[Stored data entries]
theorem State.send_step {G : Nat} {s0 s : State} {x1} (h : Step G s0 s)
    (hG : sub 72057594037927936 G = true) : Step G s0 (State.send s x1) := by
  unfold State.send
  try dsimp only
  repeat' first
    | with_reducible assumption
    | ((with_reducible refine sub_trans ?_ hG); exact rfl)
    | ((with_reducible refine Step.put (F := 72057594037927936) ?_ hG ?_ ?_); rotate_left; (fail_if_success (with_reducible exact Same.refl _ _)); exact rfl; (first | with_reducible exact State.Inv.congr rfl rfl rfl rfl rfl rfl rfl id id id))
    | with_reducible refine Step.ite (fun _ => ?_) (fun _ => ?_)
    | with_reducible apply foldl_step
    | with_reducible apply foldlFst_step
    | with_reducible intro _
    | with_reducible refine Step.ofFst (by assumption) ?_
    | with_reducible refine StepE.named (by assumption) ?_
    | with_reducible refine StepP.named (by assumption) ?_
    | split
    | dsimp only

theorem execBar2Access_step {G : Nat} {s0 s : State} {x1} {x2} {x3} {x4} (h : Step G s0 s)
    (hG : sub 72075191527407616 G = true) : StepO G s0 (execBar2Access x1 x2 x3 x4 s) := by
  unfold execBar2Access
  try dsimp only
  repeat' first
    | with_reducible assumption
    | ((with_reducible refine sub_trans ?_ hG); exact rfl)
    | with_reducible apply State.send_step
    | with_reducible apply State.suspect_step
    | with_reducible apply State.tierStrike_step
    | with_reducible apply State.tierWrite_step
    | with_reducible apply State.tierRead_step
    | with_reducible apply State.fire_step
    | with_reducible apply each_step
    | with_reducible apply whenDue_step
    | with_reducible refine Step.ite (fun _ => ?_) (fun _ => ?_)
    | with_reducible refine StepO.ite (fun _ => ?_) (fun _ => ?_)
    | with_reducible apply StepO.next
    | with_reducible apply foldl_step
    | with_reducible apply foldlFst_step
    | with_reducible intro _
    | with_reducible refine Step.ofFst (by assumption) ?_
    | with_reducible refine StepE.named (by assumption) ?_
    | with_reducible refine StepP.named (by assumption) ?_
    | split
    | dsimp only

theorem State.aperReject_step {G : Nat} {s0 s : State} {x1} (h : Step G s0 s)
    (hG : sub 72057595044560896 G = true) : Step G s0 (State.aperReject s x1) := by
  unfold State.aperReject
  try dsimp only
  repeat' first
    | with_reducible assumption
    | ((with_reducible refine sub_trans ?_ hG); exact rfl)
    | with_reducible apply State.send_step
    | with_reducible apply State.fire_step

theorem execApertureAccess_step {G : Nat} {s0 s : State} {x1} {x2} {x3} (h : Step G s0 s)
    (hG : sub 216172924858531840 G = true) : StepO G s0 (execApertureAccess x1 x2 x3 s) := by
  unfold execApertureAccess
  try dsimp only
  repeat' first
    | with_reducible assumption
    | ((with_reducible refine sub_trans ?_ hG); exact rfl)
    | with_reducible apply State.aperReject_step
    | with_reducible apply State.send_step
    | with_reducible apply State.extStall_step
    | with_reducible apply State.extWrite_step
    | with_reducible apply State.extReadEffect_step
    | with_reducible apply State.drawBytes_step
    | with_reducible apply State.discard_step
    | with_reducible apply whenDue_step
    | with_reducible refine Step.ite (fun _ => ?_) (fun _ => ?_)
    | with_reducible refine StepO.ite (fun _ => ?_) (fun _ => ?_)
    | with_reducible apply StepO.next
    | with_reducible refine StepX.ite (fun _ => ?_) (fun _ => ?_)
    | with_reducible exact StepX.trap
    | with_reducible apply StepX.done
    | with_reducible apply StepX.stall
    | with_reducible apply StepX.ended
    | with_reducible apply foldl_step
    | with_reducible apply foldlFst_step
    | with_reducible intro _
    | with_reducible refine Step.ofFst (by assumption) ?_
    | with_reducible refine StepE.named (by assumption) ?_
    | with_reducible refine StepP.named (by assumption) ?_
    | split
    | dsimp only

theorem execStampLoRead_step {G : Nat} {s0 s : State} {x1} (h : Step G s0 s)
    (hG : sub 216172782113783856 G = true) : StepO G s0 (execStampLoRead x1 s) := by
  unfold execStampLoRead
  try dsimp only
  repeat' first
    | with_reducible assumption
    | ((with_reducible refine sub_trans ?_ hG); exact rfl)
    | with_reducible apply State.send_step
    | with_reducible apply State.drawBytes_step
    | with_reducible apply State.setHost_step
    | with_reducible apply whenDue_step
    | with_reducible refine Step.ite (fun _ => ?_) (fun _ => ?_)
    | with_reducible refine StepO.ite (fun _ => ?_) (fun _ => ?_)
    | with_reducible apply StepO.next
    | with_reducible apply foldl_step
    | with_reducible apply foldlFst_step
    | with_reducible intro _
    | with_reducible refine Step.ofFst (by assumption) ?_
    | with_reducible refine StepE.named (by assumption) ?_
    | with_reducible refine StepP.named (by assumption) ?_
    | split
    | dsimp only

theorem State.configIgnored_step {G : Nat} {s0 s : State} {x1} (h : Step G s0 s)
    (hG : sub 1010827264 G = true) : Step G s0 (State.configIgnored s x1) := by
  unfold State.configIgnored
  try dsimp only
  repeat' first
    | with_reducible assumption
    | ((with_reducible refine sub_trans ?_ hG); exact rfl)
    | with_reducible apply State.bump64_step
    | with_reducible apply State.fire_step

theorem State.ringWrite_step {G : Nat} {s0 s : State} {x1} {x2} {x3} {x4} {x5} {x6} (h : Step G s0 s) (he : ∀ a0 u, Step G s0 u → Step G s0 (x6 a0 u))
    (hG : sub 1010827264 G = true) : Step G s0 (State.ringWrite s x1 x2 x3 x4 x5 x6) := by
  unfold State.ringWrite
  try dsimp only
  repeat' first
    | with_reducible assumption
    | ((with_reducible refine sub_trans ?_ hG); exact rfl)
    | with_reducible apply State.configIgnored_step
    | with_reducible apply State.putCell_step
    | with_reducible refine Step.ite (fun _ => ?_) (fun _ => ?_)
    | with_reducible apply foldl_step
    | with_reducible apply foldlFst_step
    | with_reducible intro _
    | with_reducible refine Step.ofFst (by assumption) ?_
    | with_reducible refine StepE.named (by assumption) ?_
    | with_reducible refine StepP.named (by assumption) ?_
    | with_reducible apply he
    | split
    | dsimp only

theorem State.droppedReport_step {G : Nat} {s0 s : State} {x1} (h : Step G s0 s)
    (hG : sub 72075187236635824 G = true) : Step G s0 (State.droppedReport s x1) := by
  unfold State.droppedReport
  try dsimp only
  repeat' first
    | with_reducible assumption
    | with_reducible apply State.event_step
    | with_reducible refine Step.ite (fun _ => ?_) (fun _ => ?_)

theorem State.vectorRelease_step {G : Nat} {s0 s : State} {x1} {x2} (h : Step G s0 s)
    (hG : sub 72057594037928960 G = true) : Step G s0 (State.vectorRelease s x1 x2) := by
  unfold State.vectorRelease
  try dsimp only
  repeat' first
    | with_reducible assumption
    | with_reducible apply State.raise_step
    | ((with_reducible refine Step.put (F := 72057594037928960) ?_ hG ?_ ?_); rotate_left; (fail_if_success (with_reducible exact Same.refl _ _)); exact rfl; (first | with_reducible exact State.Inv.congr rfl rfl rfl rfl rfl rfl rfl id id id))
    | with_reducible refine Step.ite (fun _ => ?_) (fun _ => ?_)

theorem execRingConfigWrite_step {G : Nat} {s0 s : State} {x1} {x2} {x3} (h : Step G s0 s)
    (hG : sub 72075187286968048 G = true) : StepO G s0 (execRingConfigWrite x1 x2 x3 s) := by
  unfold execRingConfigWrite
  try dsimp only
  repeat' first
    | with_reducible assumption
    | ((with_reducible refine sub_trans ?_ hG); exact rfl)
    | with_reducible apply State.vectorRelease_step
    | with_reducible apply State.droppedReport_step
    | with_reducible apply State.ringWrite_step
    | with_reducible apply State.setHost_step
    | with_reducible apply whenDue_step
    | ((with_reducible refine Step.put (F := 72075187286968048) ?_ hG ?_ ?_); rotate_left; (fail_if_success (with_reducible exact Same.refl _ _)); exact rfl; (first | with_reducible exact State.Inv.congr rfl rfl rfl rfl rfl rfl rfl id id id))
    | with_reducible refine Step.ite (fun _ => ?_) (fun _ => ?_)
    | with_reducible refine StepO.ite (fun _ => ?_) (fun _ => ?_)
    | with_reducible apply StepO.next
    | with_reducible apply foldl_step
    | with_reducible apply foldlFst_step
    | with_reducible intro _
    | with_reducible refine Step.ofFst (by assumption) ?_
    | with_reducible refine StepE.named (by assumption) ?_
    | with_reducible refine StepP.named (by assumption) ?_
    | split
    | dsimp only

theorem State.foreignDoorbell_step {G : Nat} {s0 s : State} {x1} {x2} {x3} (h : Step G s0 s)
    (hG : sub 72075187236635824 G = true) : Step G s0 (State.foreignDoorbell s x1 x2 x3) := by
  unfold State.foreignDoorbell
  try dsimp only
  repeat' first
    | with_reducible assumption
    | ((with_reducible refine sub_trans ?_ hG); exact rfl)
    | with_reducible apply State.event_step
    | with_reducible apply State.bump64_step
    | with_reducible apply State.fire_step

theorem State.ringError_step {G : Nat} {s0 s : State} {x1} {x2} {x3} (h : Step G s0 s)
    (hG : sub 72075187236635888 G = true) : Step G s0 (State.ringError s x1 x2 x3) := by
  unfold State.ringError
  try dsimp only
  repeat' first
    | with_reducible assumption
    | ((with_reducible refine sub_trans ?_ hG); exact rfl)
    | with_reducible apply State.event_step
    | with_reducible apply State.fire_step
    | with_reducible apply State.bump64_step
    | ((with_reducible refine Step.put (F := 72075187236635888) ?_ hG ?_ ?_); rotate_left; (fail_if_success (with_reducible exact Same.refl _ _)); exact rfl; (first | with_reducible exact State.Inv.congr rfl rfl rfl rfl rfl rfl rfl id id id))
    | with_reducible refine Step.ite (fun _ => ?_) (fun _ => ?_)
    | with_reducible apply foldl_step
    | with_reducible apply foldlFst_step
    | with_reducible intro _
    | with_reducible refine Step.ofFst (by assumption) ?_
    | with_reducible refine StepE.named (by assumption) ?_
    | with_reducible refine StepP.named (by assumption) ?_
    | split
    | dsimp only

_Directions for this task_
Print, please, the lines above from the very first through the one that holds "(F := 72057594037927936)", both included, word for word and with nothing else.

_Exercise answer_
theorem State.send_step {G : Nat} {s0 s : State} {x1} (h : Step G s0 s)
    (hG : sub 72057594037927936 G = true) : Step G s0 (State.send s x1) := by
  unfold State.send
  try dsimp only
  repeat' first
    | with_reducible assumption
    | ((with_reducible refine sub_trans ?_ hG); exact rfl)
    | ((with_reducible refine Step.put (F := 72057594037927936) ?_ hG ?_ ?_); rotate_left; (fail_if_success (with_reducible exact Same.refl _ _)); exact rfl; (first | with_reducible exact State.Inv.congr rfl rfl rfl rfl rfl rfl rfl id id id))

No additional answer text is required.